**Exercise aim**
Every line of the material that includes the word "htoNat" is to be shown.

**Provided records**
theorem encode_operands {o : Op} {w : Word} (h : o.selects w = true) : encode (o.operands w) = w := by
  obtain ⟨hlo, hhi⟩ := selects_iff_toNat.1 h
  apply BitVec.eq_of_toNat_eq
  rw [encode_toNat (operands_wf o w), rowOf_operands]
  cases o <;> simp only [Op.operands, operandField, opValue, operandBits, bits_eq] at * <;> omega

theorem wf_of_decode {w : Word} {i : Instr} (h : decode w = .ok i) : i.wf = true := by
  rw [← (decode_eq_ok_iff.1 h).2]
  exact operands_wf _ w

theorem encode_of_decode {w : Word} {i : Instr} (h : decode w = .ok i) : encode i = w := by
  obtain ⟨hsel, hops⟩ := decode_eq_ok_iff.1 h
  rw [← hops]
  exact encode_operands hsel

/-- Settles O1: the word of an instruction lies in its row and carries its operands, and a word is its row's pattern with
its operand fields. -/
theorem decodeEncodeRoundTrip : Obligations.DecodeEncodeRoundTrip :=
  ⟨fun _ => decode_encode, fun _ _ h => ⟨wf_of_decode h, encode_of_decode h⟩⟩

/-! ### The illegal words -/

/-- The kind of R96 for the illegal words with a row's `op` value. -/
def illegalKindOf : Op → IllegalWord
  | .score => .scoreSelHigh
  | .classify => .selNotZero
  | .findframe => .operandsNotZero
  | .decfield => .fieldSelHigh
  | .decframe => .selNotZero
  | .decode => .operandsNotZero

theorem illegalKind_of_opValue {o : Op} {w : Word} (h : bits w 31 28 = opValue o) :
    illegalKind w = illegalKindOf o := by
  cases o <;> simp only [illegalKind, h, opValue, illegalKindOf]

theorem illegalKind_of_no_opValue {w : Word} (h : ∀ o, bits w 31 28 ≠ opValue o) : illegalKind w = .noSuchOp := by
  obtain ⟨h1, h2, h3, h4, h5, h6⟩ := forall_op_iff.1 h
  unfold illegalKind
  split <;> trivial

/-- R96: a word is illegal because no row has its `op` value, or because the row that has it finds a bit set between `op`
and its operands. -/
theorem decode_eq_error_iff {w : Word} {r : IllegalWord} :
    decode w = .error r ↔
      ((∀ o, bits w 31 28 ≠ opValue o) ∧ r = .noSuchOp) ∨
      ∃ o, bits w 31 28 = opValue o ∧ bits w 27 (operandBits o) ≠ 0 ∧ r = illegalKindOf o := by
  constructor
  · intro h
    rcases one_row_or_none w with ⟨o, ho⟩ | hnone
    · cases (decode_of_selects ho).symm.trans h
    · cases (decode_of_no_row hnone).symm.trans h
      by_cases hop : ∃ o, bits w 31 28 = opValue o
      · obtain ⟨o, ho⟩ := hop
        refine .inr ⟨o, ho, fun hzero => ?_, illegalKind_of_opValue ho⟩
        exact Bool.false_ne_true ((hnone o).symm.trans (selects_iff_bits.2 ⟨ho, hzero⟩))
      · exact .inl ⟨not_exists.1 hop, illegalKind_of_no_opValue (not_exists.1 hop)⟩
  · rintro (⟨hop, rfl⟩ | ⟨o, ho, hset, rfl⟩)
    · rw [← illegalKind_of_no_opValue hop]
      exact decode_of_no_row fun o => Bool.eq_false_iff.2 fun h => hop o (selects_iff_bits.1 h).1
    · rw [← illegalKind_of_opValue ho]
      refine decode_of_no_row fun p => Bool.eq_false_iff.2 fun h => ?_
      obtain ⟨hp, hzero⟩ := selects_iff_bits.1 h
      cases opValue_injective (hp.symm.trans ho)
      exact hset hzero

/-- Settles O4: `decode_eq_error_iff` read for each kind, row by row. -/
theorem illegalWordsByKind : Obligations.IllegalWordsByKind := by
  intro w
  have hsel := bits_lt w 27 27
  simp only [decode_eq_error_iff, forall_op_iff, exists_op_iff, opValue, operandBits, illegalKindOf, reduceCtorEq,
    and_false, and_true, or_false, false_or,
    or_and_right, true_and]
  constructor <;> omega

/-! ### How many legal words a row has -/

theorem row_fits (o : Op) : opValue o * 2 ^ 28 + 2 ^ operandBits o ≤ 2 ^ 32 := by cases o <;> decide

theorem ncard_selects (o : Op) : {w : Word | o.selects w = true}.ncard = 2 ^ operandBits o := by
  have himage : BitVec.toNat '' {w : Word | o.selects w = true} =
      Finset.Ico (opValue o * 2 ^ 28) (opValue o * 2 ^ 28 + 2 ^ operandBits o) := by
    ext n
    simp only [Set.mem_image, Set.mem_ofPred_eq, selects_iff_toNat, Finset.coe_Ico, Set.mem_Ico]
    refine ⟨fun ⟨w, hw, hn⟩ => hn ▸ hw, fun hn => ?_⟩
    have htoNat : (BitVec.ofNat 32 n).toNat = n := Nat.mod_eq_of_lt (hn.2.trans_le (row_fits o))
    exact ⟨BitVec.ofNat 32 n, htoNat.symm ▸ hn, htoNat⟩
  rw [← Set.ncard_image_of_injective _ fun _ _ => BitVec.eq_of_toNat_eq, himage, Set.ncard_coe_finset, Nat.card_Ico,
    Nat.add_sub_cancel_left]

/-- Settles O5: the words that decode to a row's operation are the words the row selects. -/
theorem legalWordCounts : Obligations.LegalWordCounts := by
  unfold Obligations.LegalWordCounts
  simp only [decode_eq_ok_iff, rowOf, Op.operands, Instr.score.injEq, Instr.classify.injEq, Instr.decfield.injEq,
    Instr.decframe.injEq, exists_and_left, exists_eq', and_true, ncard_selects, operandBits, pow_zero, and_self]

/-- Settles O6, by running the decoder. -/
theorem writtenOutWordsDecode : Obligations.WrittenOutWordsDecode := by
  unfold Obligations.WrittenOutWordsDecode
  decide

/-! ### The engine runs the decoded instruction -/

theorem step_of_engine {s : State} {ts : List Turn} (hc : s.cfg.valid = true) (hs : s.schedule = .engine :: ts) :
    step s = engineTurn { s with schedule := ts } := step_of_turn hc hs

theorem decodeTableWord_eq_some_iff {nbits w : Nat} {i : Instr} :
    decodeTableWord nbits w = some i ↔ decode (wordOfTable nbits w) = .ok i := by
  unfold decodeTableWord
  cases decode (wordOfTable nbits w) <;> simp

/-- Settles O7: the engine has the turn, scheduled or not, and runs what the accepted word decodes to. -/
theorem stepRunsDecodedInstruction : Obligations.StepRunsDecodedInstruction := by
  refine ⟨fun s w i hc hrun hdec => ⟨fun hs => ?_, fun ts hs => ?_⟩, fun s nbits w i hc hdec => ?_⟩
  · exact (step_of_no_turn hc hs).trans (engineTurn_legal hrun hdec)
  · exact (step_of_engine hc hs).trans (engineTurn_legal hrun hdec)
  · exact (step_of_engine (s := s.withFetchWord nbits w) hc rfl).trans
      (engineTurn_legal (s := s.accept (wordOfTable nbits w)) rfl (decodeTableWord_eq_some_iff.1 hdec))

end Sys2Proof.Machine
end

section
/-! The assembler (30_encoding.md R99, R100): a line is a mnemonic and its operands, each a token; each operand is read back
as it is printed, and so the line of an instruction assembles to its word. -/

**Task output**
    have htoNat : (BitVec.ofNat 32 n).toNat = n := Nat.mod_eq_of_lt (hn.2.trans_le (row_fits o))
    exact ⟨BitVec.ofNat 32 n, htoNat.symm ▸ hn, htoNat⟩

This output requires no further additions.